In addition to RabA GTPases, there are five other subfamilies of Rab GTPases located in the cell plate of dividing cells, including two RabE GTPases (RabE1c and RabE1d), two RabF GTPases (RabF1 and RabF2b), and one RabH GTPase (RabH1b) (Table 1). Five members of the RabE subfamily (RabE1a to RabE1e) are believed to regulate post-Golgi trafficking to the PM, and live cell imaging shows that RabE1d and RabE1c localize to the Golgi apparatus, PM, and cell plate of dividing cells (Vernoud et al., 2003; Zheng et al., 2005; Chow et al., 2008; Speth et al., 2009). RabE1 interacts with the stomatal cytokinesis defect (SCD) complex, a multiprotein complex that in turn interacts with exocyst components to jointly promote secretion and endocytosis during cytokinesis; furthermore, overexpression of RabE1c rescues the growth and guard cell cytokinesis phenotypes of the temperature-sensitive mutant scd1-1 (Mayers et al., 2017). In fixed Arabidopsis roots, RabF1 (Ara6) and RabF2b (Ara7) are localized to the cell plate and they are involved in the formation of cell plates during cytokinesis. Arabidopsis seedlings expressing dominant-negative RabF2b (Ara7 S24N) show stunted growth, root tip structure disorder, abnormal cytokinesis with multinucleated cells and incomplete cell walls (Dhonukshe et al., 2006). Interestingly, weak fluorescence is generally observed for YFP: RabH1b on the cell plate in addition to the Golgi localization signal, but the intensity of YFP: RabH1b signaling on the cell plate never exceeds the intensity in the same Golgi stack cells (Chow et al., 2008; He et al., 2018; Renna et al., 2018). These findings show that Rab GTPase plays an important role in vesicle trafficking during cell plate formation.

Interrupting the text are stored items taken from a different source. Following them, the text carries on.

-- ==== Sys2Proof/Machine/Admission.lean ====
section
/-! DEFINITION. The window check (R111, R117, R118), media reads a request issues, and its admission (R96, R97). -/

namespace Sys2Proof.Machine

open Sys2Proof

/-- A window index's descriptor; an index never opened is Free with GEN 0 (R110). -/
def State.window (s : State) (i : Nat) : Window := Maps.getD s.win.windows i {}

/-- This unit serves a side (R391). -/
def State.serves (s : State) (sideB : Bool) : Bool := s.getB Reg.TWN_STATUS (if sideB then 27 else 26)

/-- STATE of TWN_STATUS. -/
def State.pairState (s : State) : Nat := s.getF Reg.TWN_STATUS 31 29

/-- The home side of a window: that of its extents, which all have the same one (R114). -/
def State.windowSide (s : State) (w : Window) : Bool :=
  match s.extent (extentOf w.pnaBase) with
  | some x => x.sideB
  | none => false

/-- What a request asks of its window (R111). -/
structure Access where
  rkey : Word
  rights : BitVec 5
  /-- Address of the first byte: a host virtual address, or an offset in the window for an Invoke. -/
  start : Nat
  relative : Bool
  len : Nat
  /-- FLUSH of level 1 checks no bytes. -/
  noBytes : Bool
  home : Bool
  deriving DecidableEq, Repr

/-- Step 6 of R117 fails. -/
def Access.outside (a : Access) (w : Window) : Bool :=
  let start := if a.relative then w.vaBase + a.start else a.start
  if a.noBytes then false
  else if a.len = 0 then start < w.vaBase || w.vaBase + w.length < start
  else start < w.vaBase || w.vaBase + w.length < start + a.len || 2 ^ 64 < start + a.len

/-- Step 7 of R117, and what a unit that does not serve the side answers while the link is silent (R405, R411, R413). -/
def State.homeCode (s : State) (a : Access) (w : Window) : Nat :=
  if s.serves (s.windowSide w) then Code.ok
  else if s.getB Reg.TWN_STATUS 21 then Code.yielded
  else if a.home || s.pairState ≠ 1 || s.twn.noMirrorReads then Code.homeMoved
  else Code.ok

/-- The window check: OK, or the first code that applies (R117). -/
def State.checkAccess (s : State) (tenant : Nat) (a : Access) : Nat :=
  let w := s.window (a.rkey.toNat / 256)
  let gen := a.rkey.toNat % 256
  let lost := match Maps.find w.tenant s.win.tenants with | some t => t.keyLost | none => false
  if gen = 0 || w.gen = 0 then Code.keyInvalid
  else if gen ≠ w.gen then Code.keyStale
  else if w.state ≠ .opened then Code.revoked
  else if w.tenant ≠ tenant || lost then Code.tenant
  else if w.rights &&& a.rights ≠ a.rights then Code.rights
  else if a.outside w then Code.bounds
  else s.homeCode a w

/-- The counter register of a refusal code. -/
def refCounter (code : Nat) : Option Nat :=
  if code = Code.keyInvalid then some Reg.WIN_CNT_REF_INVALID
  else if code = Code.keyStale then some Reg.WIN_CNT_REF_STALE
  else if code = Code.revoked then some Reg.WIN_CNT_REF_REVOKED
  else if code = Code.tenant then some Reg.WIN_CNT_REF_TENANT
  else if code = Code.rights then some Reg.WIN_CNT_REF_RIGHTS
  else if code = Code.bounds then some Reg.WIN_CNT_REF_BOUNDS
  else if code = Code.homeMoved then some Reg.WIN_CNT_REF_HOME
  else none

/-- A refusal by R117 or R118 counted and shown. -/
def State.noteRefusal (s : State) (q : BitVec 24) (rkey : Word) (code : Nat) : State :=
  let s := match refCounter code with | some r => s.bump r | none => s
  let s := s.setReg Reg.WIN_LAST_REF_KEY rkey
  s.setReg Reg.WIN_LAST_REF_INFO (BitVec.ofNat 32 (code * 2 ^ 24 + q.toNat))

/-! ## Media reads -/

/-- Every transaction outstanding on the media links. -/
def State.transactions (s : State) : List MTrans :=
  s.med.links.flatMap (fun l => l.2.trans.map (·.2.trans) ++ l.2.held.map (·.trans))

/-- A request one of whose reads has failed, with the code its wait ends with (R150, R267): the first failure stands, and MATOMs
whose old value `bad` says cannot be read are not performed (R155). -/
def Request.fail (r : Request) (code : Nat) (bad : MAtom → Bool) : Request :=
  let mark (m : MAtom) : MAtom := if !m.accepted && bad m then { m with failed := true } else m
  { r with readFail := some (r.readFail.getD code), matoms := r.matoms.map mark, logged := r.logged.map mark }

/-- A request changed; one that has ended leaves with its last MATOM. -/
def State.updReq (s : State) (id : Nat) (f : Request → Request) : State :=
  match Maps.find id s.cle.reqs with
  | none => s
  | some r =>
    let r := f r
    if r.st = .ended && !(r.matoms ++ r.logged).any MAtom.due then
      { s with cle := { s.cle with reqs := Maps.del id s.cle.reqs } }
    else s.setReq id r

/-- Byte ranges [a, a + n) and [b, b + k) meet. -/
def meets (a n b k : Nat) : Bool := decide (a < b + k) && decide (b < a + n)

/-- The present clause of a request reads something of [a, a + n): by an MREAD not yet delivered, a MATOM or a merge read; `base` is the
PNA of its window. -/
def Request.asks (r : Request) (base a n : Nat) : Bool :=
  r.mreads.any (fun m => !m.done && meets (base + m.off) m.now a n) ||
  (r.matoms ++ r.logged).any (fun m => !m.accepted && meets m.pna 8 a n) ||
  r.merges.any (fun m => !m.done && meets (m.line * 64) 64 a n)

/-- The read of [a, a + n) for a request has failed: it ends the wait of its present clause, or stops the rest of its long response,
whichever asked for it (R150, R196). -/
def Request.failAt (r : Request) (base a n code : Nat) : Request :=
  let stop (x : RestRec) : RestRec :=
    if x.parts.any (fun p => meets (base + p.1) p.2 a n) then { x with fail := some (x.fail.getD code) } else x
  let r := { r with rest := r.rest.map stop }
  if r.rest.isSome && !r.asks base a n then r else r.fail code (fun m => meets m.pna 8 a n)

/-- The read of a line, and of a page, for a request has failed. -/
def State.failRead (s : State) (id line code : Nat) : State :=
  s.updReq id (fun r => r.failAt (s.window r.win).pnaBase (line * 64) 64 code)
def State.failPage (s : State) (id page code : Nat) : State :=
  s.updReq id (fun r => r.failAt (s.window r.win).pnaBase (page * 16384) 16384 code)

/-- The read of a line: issued to the stack that holds its page, queued to the NAND tier, or none at all for an
Unwritten page (R107, R363); a Poisoned line fails the request (R269). -/
def State.readLine (s : State) (line : Nat) (req : Option Nat) : State :=
  if Maps.has s.med.poison line then
    match req with
    | none => s
    | some id => s.failRead id line Code.mediaUe
  else match Maps.find (pageOfLine line) s.win.pages with
  | some (.scm m _) =>
    let (cls, tenant) := match req.bind (fun id => Maps.find id s.cle.reqs) with | some r => (r.cls, r.tenant) | none => (Cls.grounds, 0)
    s.issueFor m cls tenant (.rd line req)
  | some (.nand _) =>
    s.wantNand (pageOfLine line) (match req with | some id => .req id | none => .chip)
  | none => s

/-- The reads of the lines a byte range touches, but for lines the placement buffer serves, which are counted
(R363). -/
def State.readRange (s : State) (a n : Nat) (req : Option Nat) : State :=
  (linesOf a n).foldl (fun s l => if (s.newest l).isSome then s.bump Reg.DUR_CNT_FWD else s.readLine l req) s

/-- A read of a request is outstanding on a line of a byte range. -/
def State.readsPending (s : State) (id : Nat) (a n : Nat) : Bool :=
  s.transactions.any (fun t => match t with
    | .rd l (some r) => r == id && a / 64 ≤ l && l * 64 < a + n
    | _ => false) ||
  s.med.nandReads.any (fun e => e.2 == .req id && a / 16384 ≤ e.1 && e.1 * 16384 < a + n)

/-! ## Admission -/

/-- Outstanding READ and atomic requests would pass MAX_RD_ATOMIC (R89). -/
def Qp.rdFull (c : Qp) : Bool := c.maxRd ≤ c.outstanding.length

/-- Response packets of a READ of `n` bytes. -/
def Qp.packets (c : Qp) (n : Nat) : Nat := Nat.max 1 (ceilDiv n (mtuBytes c.pmtu))

/-- The QP's context after its expected packet was processed: ePSN advanced by `n`, and a sequence or RNR NAK forgotten
(R82, R85). -/
def Qp.expect (c : Qp) (n : Nat) : Qp :=
  { c with ePsn := c.ePsn + BitVec.ofNat 24 n, seqNaked := false, rnrHold := false }

/-- An Acknowledge is due on a QP (R87). -/
def State.ackAt (s : State) (q psn : BitVec 24) : State :=
  match s.qp q with
  | some c => s.setQp q { c with ackDue := c.ackDue ++ [psn] }
  | none => s

/-- One more message of a QP is complete (R87). -/
def State.messageDone (s : State) (q : BitVec 24) : State :=
  match s.qp q with
  | some c => s.setQp q { c with msn := c.msn + 1 }
  | none => s

/-- The lines of a write whose first or last line it covers only in part (R360). -/
def partialLines (a n : Nat) : List Nat :=
  if n = 0 then []
  else dedup ((if a % 64 ≠ 0 || n < 64 then [a / 64] else []) ++
    (if (a + n) % 64 ≠ 0 then [(a + n - 1) / 64] else []))

/-- A request put in its ready queue; a write's merge reads are issued with it, but for lines that the
placement buffer serves, which are counted (R148, R360, R363). -/
def State.launch (s : State) (r : Request) : State :=
  let w := s.window r.win
  let (id, s) := s.addReq r (fun o => .ready o false)
  if r.kind = 1 || r.kind = 6 then
    let ms := (partialLines (w.pnaBase + r.addr) r.payload.length).filter
      (fun l => Maps.has s.win.pages (pageOfLine l) && !s.inNand (pageOfLine l))
    let held (l : Nat) : Bool := (s.newest l).isSome
    let s := match Maps.find id s.cle.reqs with
      | some r => s.setReq id { r with merges := ms.map (fun l => { line := l, done := held l }) }
      | none => s
    ms.foldl (fun s l => if (s.newest l).isSome then s.bump Reg.DUR_CNT_FWD else s.readLine l (some id)) s
  else s

/-- The conjugation entry in force for a program ID and kind; none when not VALID (R164, R166). -/
def State.conjEntry (s : State) (prog kind : Nat) : Option DWord :=
  let e := Maps.getD s.cle.conj (32 * prog + kind) 0
  if bitOf e 63 then some e else none

/-- An answer to a request refused by the window check: the NAK of R88, or an Invoke reply. -/
def State.refuse (s : State) (p : Pkt) (rkey : Word) (code : Nat) : State :=
  (s.noteRefusal p.qpn rkey code).nakCode p.qpn p.psn code

end Sys2Proof.Machine
end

3 Tethering complexes involved in cell plate formation

Tethers refer to the initial contact between the donor and acceptor membranes, which is a highly selective transport process that facilitates vesicle docking and fusion. The initial connection between the carrier vesicle and its target membrane requires tethers, but not all putative tethers can bind the vesicle (Cai et al., 2007). Tethering factors fall into the following two main categories: long putative coiled-coil proteins and multisubunit tethering complexes (Cai et al., 2007; Koumandou et al., 2007; Ravikumar et al., 2017). Tethering complexes act by capturing vesicles and holding them in the vicinity of the target membrane, thereby they play an important role in cell plate assembly (Vukašinović and Žárský, 2016). Of these tethering factors, two important classes of tethering complexes, TRAPPII and exocysts, are required for plant cytokinesis (Rybak et al., 2014). In Arabidopsis, the TRAPPII complex consists of ten subunits, including the previously discovered TRAPPII subunits (Bet3, Bet5, Trs20, Trs23, Trs31, Trs33, Tca17, Trs120, and Trs130) and the recently reported plant-specific component TRAPP-interacting plant protein (TRIPP) (Zhang et al., 2018; Garcia et al., 2020). The Arabidopsis TRAPPII complex was discovered by screening cytokinesis-defective mutants and it is required for cell plate biogenesis (Jaber et al., 2010; Rybak et al., 2014). The exocyst is an evolutionarily conserved tethered complex consisting of eight subunits (Sec3, Sec5, Sec6, Sec8, Sec10, Sec15, Exo70, and Exo84). The exocyst and other regulatory proteins tether secretory vesicles to the cell membrane prior to membrane fusion, and the exocyst is necessary for the maturation of the cell plate during cytokinesis (He and Guo, 2009; Heider and Munson, 2012; Rybak et al., 2014). Two tethering complexes, TRAPPII and the exocyst, physically interact with each other and coordinate the spatiotemporal regulation of cell plate initiation (Rybak et al., 2014; Müller and Jürgens, 2016). During the initiation and maturation of the cell plate, TRAPPII colocalizes with exocysts and persists there during cell plate assembly. Switching between these tethering complexes is associated with changes in the membrane properties and mediates the biogenesis of the cell plate through distinct stages (Figure 1) (Rybak et al., 2014).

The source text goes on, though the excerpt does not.